[Items from a dataset]
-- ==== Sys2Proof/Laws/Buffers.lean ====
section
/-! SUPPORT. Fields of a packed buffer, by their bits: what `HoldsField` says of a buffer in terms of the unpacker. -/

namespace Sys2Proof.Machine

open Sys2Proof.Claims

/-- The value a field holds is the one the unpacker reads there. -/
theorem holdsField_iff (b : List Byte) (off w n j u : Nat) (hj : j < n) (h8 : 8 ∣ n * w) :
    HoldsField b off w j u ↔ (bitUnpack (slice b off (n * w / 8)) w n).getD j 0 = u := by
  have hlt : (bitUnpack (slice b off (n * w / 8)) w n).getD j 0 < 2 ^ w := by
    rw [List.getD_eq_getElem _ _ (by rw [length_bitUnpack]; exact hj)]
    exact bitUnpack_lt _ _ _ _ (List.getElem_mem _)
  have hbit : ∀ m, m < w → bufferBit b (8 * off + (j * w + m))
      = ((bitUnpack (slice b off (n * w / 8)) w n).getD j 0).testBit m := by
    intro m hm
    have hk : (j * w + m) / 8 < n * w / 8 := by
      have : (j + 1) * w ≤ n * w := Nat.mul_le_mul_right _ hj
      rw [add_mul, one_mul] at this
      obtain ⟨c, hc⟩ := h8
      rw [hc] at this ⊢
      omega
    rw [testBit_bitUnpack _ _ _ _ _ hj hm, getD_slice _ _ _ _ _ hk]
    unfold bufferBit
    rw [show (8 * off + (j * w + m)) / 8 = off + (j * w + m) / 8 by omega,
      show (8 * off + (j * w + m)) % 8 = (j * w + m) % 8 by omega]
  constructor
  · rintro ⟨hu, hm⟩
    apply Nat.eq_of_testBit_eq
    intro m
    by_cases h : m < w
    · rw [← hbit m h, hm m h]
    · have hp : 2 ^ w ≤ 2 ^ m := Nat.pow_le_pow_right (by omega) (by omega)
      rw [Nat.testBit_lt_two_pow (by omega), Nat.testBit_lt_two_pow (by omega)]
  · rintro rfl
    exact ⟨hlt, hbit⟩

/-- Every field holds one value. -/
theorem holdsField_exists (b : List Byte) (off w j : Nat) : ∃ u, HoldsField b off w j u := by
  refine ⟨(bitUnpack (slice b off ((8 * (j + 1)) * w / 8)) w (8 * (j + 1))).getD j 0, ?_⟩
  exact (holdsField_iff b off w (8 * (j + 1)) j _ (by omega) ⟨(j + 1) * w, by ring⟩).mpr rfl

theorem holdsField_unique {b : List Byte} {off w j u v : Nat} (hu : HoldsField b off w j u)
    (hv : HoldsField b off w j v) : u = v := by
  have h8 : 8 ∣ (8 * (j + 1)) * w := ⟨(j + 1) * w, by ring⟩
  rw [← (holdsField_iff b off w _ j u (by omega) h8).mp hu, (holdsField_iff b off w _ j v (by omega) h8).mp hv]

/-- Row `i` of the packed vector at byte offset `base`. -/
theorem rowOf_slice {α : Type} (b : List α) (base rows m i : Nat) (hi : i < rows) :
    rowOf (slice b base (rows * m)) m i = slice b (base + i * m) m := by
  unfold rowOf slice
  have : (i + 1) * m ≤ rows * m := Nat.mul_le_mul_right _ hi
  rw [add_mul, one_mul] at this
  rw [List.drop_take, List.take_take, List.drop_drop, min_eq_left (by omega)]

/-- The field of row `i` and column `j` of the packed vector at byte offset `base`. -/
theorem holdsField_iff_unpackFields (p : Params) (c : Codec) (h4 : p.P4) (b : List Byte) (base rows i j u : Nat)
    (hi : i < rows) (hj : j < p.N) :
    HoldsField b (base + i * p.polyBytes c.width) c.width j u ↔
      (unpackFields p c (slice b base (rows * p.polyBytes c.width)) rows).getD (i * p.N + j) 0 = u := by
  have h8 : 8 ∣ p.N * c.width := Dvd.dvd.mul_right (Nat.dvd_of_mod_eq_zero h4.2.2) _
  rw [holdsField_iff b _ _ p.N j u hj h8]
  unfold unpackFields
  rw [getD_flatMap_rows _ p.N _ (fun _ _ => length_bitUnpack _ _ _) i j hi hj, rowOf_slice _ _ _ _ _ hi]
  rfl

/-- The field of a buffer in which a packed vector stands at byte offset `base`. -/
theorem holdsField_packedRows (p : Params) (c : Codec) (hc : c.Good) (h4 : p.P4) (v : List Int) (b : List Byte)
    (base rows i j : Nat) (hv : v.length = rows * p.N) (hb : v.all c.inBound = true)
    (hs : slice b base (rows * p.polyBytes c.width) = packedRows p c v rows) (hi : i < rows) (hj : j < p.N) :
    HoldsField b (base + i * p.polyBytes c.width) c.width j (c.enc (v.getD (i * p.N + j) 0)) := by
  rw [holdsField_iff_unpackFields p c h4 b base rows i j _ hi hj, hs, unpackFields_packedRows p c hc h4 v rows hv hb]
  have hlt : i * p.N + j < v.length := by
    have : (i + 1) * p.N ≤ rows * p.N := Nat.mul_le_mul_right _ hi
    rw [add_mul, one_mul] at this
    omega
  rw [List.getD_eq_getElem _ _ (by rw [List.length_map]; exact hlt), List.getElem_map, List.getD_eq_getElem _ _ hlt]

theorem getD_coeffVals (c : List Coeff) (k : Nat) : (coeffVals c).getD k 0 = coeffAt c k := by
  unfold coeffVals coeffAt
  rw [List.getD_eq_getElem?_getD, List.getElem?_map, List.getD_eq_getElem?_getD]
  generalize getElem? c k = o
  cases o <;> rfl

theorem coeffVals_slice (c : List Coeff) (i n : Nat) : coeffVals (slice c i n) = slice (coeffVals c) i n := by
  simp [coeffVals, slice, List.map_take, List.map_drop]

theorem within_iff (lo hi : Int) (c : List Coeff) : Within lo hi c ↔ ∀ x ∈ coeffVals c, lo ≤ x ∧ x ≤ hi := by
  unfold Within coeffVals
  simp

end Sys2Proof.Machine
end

==

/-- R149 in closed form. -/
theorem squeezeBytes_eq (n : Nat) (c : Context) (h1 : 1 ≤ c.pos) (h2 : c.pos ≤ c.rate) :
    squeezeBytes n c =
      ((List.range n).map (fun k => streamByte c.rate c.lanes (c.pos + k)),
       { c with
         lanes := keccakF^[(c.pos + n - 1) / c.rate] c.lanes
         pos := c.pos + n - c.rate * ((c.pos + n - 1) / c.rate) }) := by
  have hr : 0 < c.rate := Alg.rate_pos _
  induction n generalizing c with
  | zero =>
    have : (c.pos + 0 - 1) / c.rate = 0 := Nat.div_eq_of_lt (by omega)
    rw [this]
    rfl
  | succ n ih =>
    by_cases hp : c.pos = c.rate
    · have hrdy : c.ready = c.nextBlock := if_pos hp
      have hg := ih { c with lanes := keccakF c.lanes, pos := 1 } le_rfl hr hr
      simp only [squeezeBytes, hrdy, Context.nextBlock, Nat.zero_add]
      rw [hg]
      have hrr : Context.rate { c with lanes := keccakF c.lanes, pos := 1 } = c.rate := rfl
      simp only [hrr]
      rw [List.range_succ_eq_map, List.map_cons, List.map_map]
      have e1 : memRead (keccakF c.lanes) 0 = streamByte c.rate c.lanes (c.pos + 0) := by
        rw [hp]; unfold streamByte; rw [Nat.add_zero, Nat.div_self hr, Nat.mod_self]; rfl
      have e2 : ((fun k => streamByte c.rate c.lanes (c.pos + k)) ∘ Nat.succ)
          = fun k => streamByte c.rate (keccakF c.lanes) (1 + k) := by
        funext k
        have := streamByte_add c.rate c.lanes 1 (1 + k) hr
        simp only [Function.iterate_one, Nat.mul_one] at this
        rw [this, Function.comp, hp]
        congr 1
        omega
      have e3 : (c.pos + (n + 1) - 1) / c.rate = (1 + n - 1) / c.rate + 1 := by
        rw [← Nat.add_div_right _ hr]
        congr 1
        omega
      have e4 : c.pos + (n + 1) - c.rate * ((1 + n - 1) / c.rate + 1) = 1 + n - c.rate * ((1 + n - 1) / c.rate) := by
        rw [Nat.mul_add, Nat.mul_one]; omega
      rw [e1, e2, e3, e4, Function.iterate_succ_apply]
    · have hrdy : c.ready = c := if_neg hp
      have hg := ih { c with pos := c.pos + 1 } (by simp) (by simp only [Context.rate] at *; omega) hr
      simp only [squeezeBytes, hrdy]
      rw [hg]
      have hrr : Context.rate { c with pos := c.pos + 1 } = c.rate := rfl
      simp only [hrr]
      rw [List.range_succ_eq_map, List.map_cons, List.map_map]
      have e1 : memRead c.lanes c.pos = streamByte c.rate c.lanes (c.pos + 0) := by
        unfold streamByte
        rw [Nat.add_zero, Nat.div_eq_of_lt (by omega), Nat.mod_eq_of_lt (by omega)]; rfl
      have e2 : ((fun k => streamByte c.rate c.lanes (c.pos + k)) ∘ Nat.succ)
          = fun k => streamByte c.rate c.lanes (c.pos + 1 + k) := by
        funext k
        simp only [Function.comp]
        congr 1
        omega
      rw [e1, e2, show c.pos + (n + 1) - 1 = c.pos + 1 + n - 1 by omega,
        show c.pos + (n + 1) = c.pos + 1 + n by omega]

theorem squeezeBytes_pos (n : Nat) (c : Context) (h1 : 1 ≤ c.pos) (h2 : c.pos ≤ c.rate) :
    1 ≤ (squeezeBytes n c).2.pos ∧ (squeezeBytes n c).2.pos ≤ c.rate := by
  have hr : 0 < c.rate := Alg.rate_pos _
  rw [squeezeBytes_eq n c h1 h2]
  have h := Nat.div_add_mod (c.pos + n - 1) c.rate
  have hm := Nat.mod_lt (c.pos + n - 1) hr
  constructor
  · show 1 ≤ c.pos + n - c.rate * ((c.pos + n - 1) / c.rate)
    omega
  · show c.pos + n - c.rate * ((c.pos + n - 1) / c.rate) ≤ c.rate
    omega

AIM OF THE TASK:
Return all lines of the data in which the string "bufferBit" appears.

ANSWER SECTION:
  have hbit : ∀ m, m < w → bufferBit b (8 * off + (j * w + m))
    unfold bufferBit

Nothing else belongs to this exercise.